CRISE(S): Les rouages grincent

Les six Etats fondateurs de l’UE sont dans de sales draps. Si leurs crises politiques divergent dans la forme, leurs causes partagent le même fonds politique.

Commençons notre petit tour par nos voisins les plus proches. Nos cousins belges par exemple. Depuis plus de trois ans, la Belgique n’arrive plus à sortir d’une grave crise institutionnelle qui met l’existence même du royaume en question. Les différends entre le nord et le sud du pays ne sont plus seulement d’ordre linguistique, mais également politique avec une Wallonie ancrée à gauche et une Flandre de plus en plus séparatiste dans laquelle les partis néolibéraux dominent largement.

Traversons maintenant la Moselle : l’avènement de la coalition rouge-verte en 1998 a entamé, avec l’Agenda 2010, une cure radicale d’austérité, transformant le plus grand Etat de l’Union en réservoir de précarité et de pauvreté de masse (pas seulement à l’est), telle que ce pays ne l’a plus connu depuis les années 30. Et si certains se félicitent du « redressement » de son économie d’exportation, c’est en ignorant le revers de la médaille : une modération salariale qui continue à creuser l’écart entre riches et pauvres. Et le récent débat autour du malnommé Sarrazin, dont les théories dignes d’un collégien frustré sont prises au sérieux par certains grands médias (voir woxx 1074), démontre à quel point notre voisin oriental s’enlise dans une crise socio-politique plus que dangereuse. L’on se consolera encore de l’effondrement des excités ultralibéraux du FDP.

Allons en France maintenant : bien que la gauche cache des potentialités réelles et que la réussite de la grève contre la casse du système des retraites donnent encore des raisons d’espérer, le pays est gouverné par un drôle de cabinet des horreurs, qui, afin de faire oublier ses « affaires » et l’aggravation de la crise sociale, cherche des boucs émissaires, tantôt auprès des Musulmans, tantôt auprès des Roms.

A propos de boucs émissaires, et puisque nous sommes en France, traversons les Alpes pour nous rendre chez la « soeur latine », la grande malade, l’Italie. Les Roms n’y sont pas plus appréciés. Tout comme les gays, les Noirs, les Arabes, voire les Italiens eux-mêmes (s’ils sont du Mezzogiorno). L’on a encore du mal à s’étonner des outrances de la clique qui dirige ce pays. C’en est même devenu trop pour l’ancien postfasciste Fini.

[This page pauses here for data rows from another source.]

theorem execHallEdge_keeps {a : State} {x0 x1 s2} (k2 : Keeps a s2) : KeepsOut a (execHallEdge x0 x1 s2) := by
  unfold execHallEdge
  exact KeepsOut.next (Keeps.cond ((by split; exacts [k2, (by (try extract_lets); (first | split | (dsimp +zetaDelta only; split)); exacts [(State_set_keeps (State_set_keeps (State_set_keeps k2))), hallChange_keeps ((State_set_keeps (State_set_keeps (State_set_keeps k2))))])])) k2)

theorem execEvHallIllegal_keeps {a : State} {x0 s1} (k1 : Keeps a s1) : KeepsOut a (execEvHallIllegal x0 s1) := by
  unfold execEvHallIllegal
  exact KeepsOut.next (State_when_keeps k1 (fun _ h0 => raiseStall_keeps (State_set_keeps (State_set_keeps ((State_set_keeps (State_inc_keeps (State_set_keeps h0))))))))

theorem hallIllegal_keeps {a : State} {x0 s1} (k1 : Keeps a s1) : Keeps a (hallIllegal x0 s1) := by
  unfold hallIllegal
  exact Keeps.cond (sensorFailed_keeps ((State_set_keeps k1))) (raiseStallFault_keeps (State_when_keeps ((State_set_keeps (State_set_keeps ((State_set_keeps k1))))) (fun _ h0 => State_set_keeps h0)))

theorem execHallIllegalTimeout_keeps {a : State} {x0 s1} (k1 : Keeps a s1) : KeepsOut a (execHallIllegalTimeout x0 s1) := by
  unfold execHallIllegalTimeout
  exact KeepsOut.next (State_when_keeps k1 (fun _ h0 => hallIllegal_keeps h0))

theorem ssiTrack_keeps {a : State} {x0 x1 x2 s3} (k3 : Keeps a s3) : Keeps a (ssiTrack x0 x1 x2 s3) := by
  unfold ssiTrack
  exact Keeps.cond (State_setF_keeps (State_set_keeps k3)) (State_set_keeps (State_set_keeps k3))

theorem ssiGood_keeps {a : State} {x0 x1 s2} (k2 : Keeps a s2) : Keeps a (ssiGood x0 x1 s2) := by
  unfold ssiGood
  exact stillFollow_keeps (State_set_keeps (State_set_keeps ((State_set_keeps (State_set_keeps (State_set_keeps ((State_when_keeps ((ssiTrack_keeps k2)) (fun _ h0 => travelMove_keeps h0)))))))))

theorem ssiFrame_keeps {a : State} {x0 x1 s2} (k2 : Keeps a s2) : Keeps a (ssiFrame x0 x1 s2) := by
  unfold ssiFrame
  exact Keeps.cond (State_when_keeps ((State_inc_keeps (State_inc_keeps ((State_set_keeps (State_set_keeps (State_set_keeps k2))))))) (fun _ h0 => sensorFailed_keeps h0)) (ssiGood_keeps ((State_set_keeps (State_set_keeps (State_set_keeps k2)))))

theorem execSsiFrame_keeps {a : State} {x0 x1 s2} (k2 : Keeps a s2) : KeepsOut a (execSsiFrame x0 x1 s2) := by
  unfold execSsiFrame
  exact KeepsOut.next (State_when_keeps k2 (fun _ h0 => ssiFrame_keeps h0))

theorem sentSlow_keeps {a : State} {x0 x1 s2} (k2 : Keeps a s2) : Keeps a (sentSlow x0 x1 s2) := by
  unfold sentSlow
  exact Keeps.cond (Keeps.cond (raiseStall_keeps (State_set_keeps ((State_set_keeps ((State_set_keeps (State_set_keeps ((State_when_keeps ((State_set_keeps ((State_set_keeps (State_set_keeps (State_set_keeps k2)))))) (fun _ h0 => State_inc_keeps h0)))))))))) (State_inc_keeps ((State_set_keeps ((State_set_keeps (State_set_keeps (State_set_keeps k2)))))))) ((State_set_keeps (State_set_keeps (State_set_keeps k2))))

theorem sentAccept_keeps {a : State} {x0 x1 x2 x3 s4} (k4 : Keeps a s4) : Keeps a (sentAccept x0 x1 x2 x3 s4) := by
  unfold sentAccept
  exact State_when_keeps ((State_when_keeps ((State_when_keeps (State_set_keeps (State_set_keeps ((State_setWide_keeps ((State_set_keeps (State_set_keeps (State_set_keeps k4)))))))) (fun _ h0 => State_set_keeps h0))) (fun _ h1 => sentSlow_keeps h1))) (fun _ h2 => crossCheck_keeps h2)

theorem execSentFrame_keeps {a : State} {x0 x1 x2 x3 x4 s5} (k5 : Keeps a s5) : KeepsOut a (execSentFrame x0 x1 x2 x3 x4 s5) := by
  unfold execSentFrame
  exact KeepsOut.next (Keeps.cond (Keeps.cond (State_set_keeps (State_inc_keeps ((State_set_keeps k5)))) (Keeps.cond (State_set_keeps (State_inc_keeps ((State_set_keeps k5)))) (Keeps.cond (State_set_keeps (State_inc_keeps ((State_set_keeps k5)))) (sentAccept_keeps ((State_set_keeps k5)))))) k5)

theorem execSentTimeout_keeps {a : State} {x0 s1} (k1 : Keeps a s1) : KeepsOut a (execSentTimeout x0 s1) := by
  unfold execSentTimeout
  exact KeepsOut.next (State_when_keeps k1 (fun _ h0 => raiseStallFault_keeps (raiseStall_keeps (State_when_keeps (State_set_keeps h0) (fun _ h1 => State_set_keeps h1)))))

theorem probeLatch_keeps {a : State} {x0 x1 s2} (k2 : Keeps a s2) : Keeps a (probeLatch x0 x1 s2) := by
  unfold probeLatch
  exact raiseStall_keeps (State_set_keeps ((State_setWide_keeps ((State_set_keeps (State_set_keeps ((State_setWide_keeps k2))))))))

theorem execProbeEdge_keeps {a : State} {x0 x1 s2} (k2 : Keeps a s2) : KeepsOut a (execProbeEdge x0 x1 s2) := by
  unfold execProbeEdge
  exact KeepsOut.next (State_when_keeps k2 (fun _ h0 => Keeps.cond (State_inc_keeps h0) (probeLatch_keeps h0)))

theorem execProbeRearm_keeps {a : State} {x0 s1} (k1 : Keeps a s1) : KeepsOut a (execProbeRearm x0 s1) := by
  unfold execProbeRearm
  exact stallWrite_keeps (fun _ h0 => KeepsOut.next (busOk_keeps (State_set_keeps h0))) k1

theorem execStillTimeout_keeps {a : State} {x0 s1} (k1 : Keeps a s1) : KeepsOut a (execStillTimeout x0 s1) := by
  unfold execStillTimeout
  exact KeepsOut.next (State_when_keeps k1 (fun _ h0 => State_set_keeps (State_when_keeps h0 (fun _ h1 => State_set_keeps (State_set_keeps h1)))))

Nous aurions presque oublié les Pays-Bas, dont la « tolérance » a souvent (mais à tort peut-être) été citée en exemple. Depuis quatre mois, la politique est dominée par une crise institutionnelle (à l’instar de la Belgique), car l’extrême-droite de Geert Wilders menace d’intégrer le gouvernement en menant une croisade contre les Musulmans.

Retour à la case départ. Au Luxembourg, la coalition CSV-LSAP a relégué la crise à l’automne. Le premier ministre veut faire passer en force son agenda néolibéral sans passer par les syndicats et l’on se demande si le LSAP pourra avaler toutes les couleuvres. Certes, ici l’on tape moins sur les Roms (peu présents), ni vraiment sur les Musulmans. Mais l’on voit se dessiner un autre bouc émissaire : le frontalier (voir p. 6), dont la classe politique dirigeante secoue l’épouvantail afin de diviser le salariat et d’affaiblir les syndicats.

Certes, les raisons superficielles de ces crises ne sont pas les mêmes. Mais l’on ne peut ignorer que les six Etats fondateurs de l’UE traversent des crises sociales, politiques voire institutionnelles sans précédent. Aussi diverses que soient les situations énumérées, elles souffrent des mêmes maux. Des décennies de cure d’austérité et de précarisation du salariat, combinées à l’immigration massive vers un continent en mal de main-d’oeuvre ont donné naissance à un cocktail explosif. Parallèlement, le mouvement ouvrier (syndicats et partis) a perdu durant cette période sa capacité d’organisation et d’intégration du salariat indigène et immigré. Et les symptômes commencent à se faire méchamment ressentir, car le système parlementaire ne fonctionne réellement qu’à condition que l’économie de marché se montre raisonnablement redistributive, favorisant ainsi les grandes formations fidèles au système. La machine est grippée et s’enlise dans une crise de légitimité du régime. Une crise salutaire si les forces de progrès savent se saisir de cette opportunité.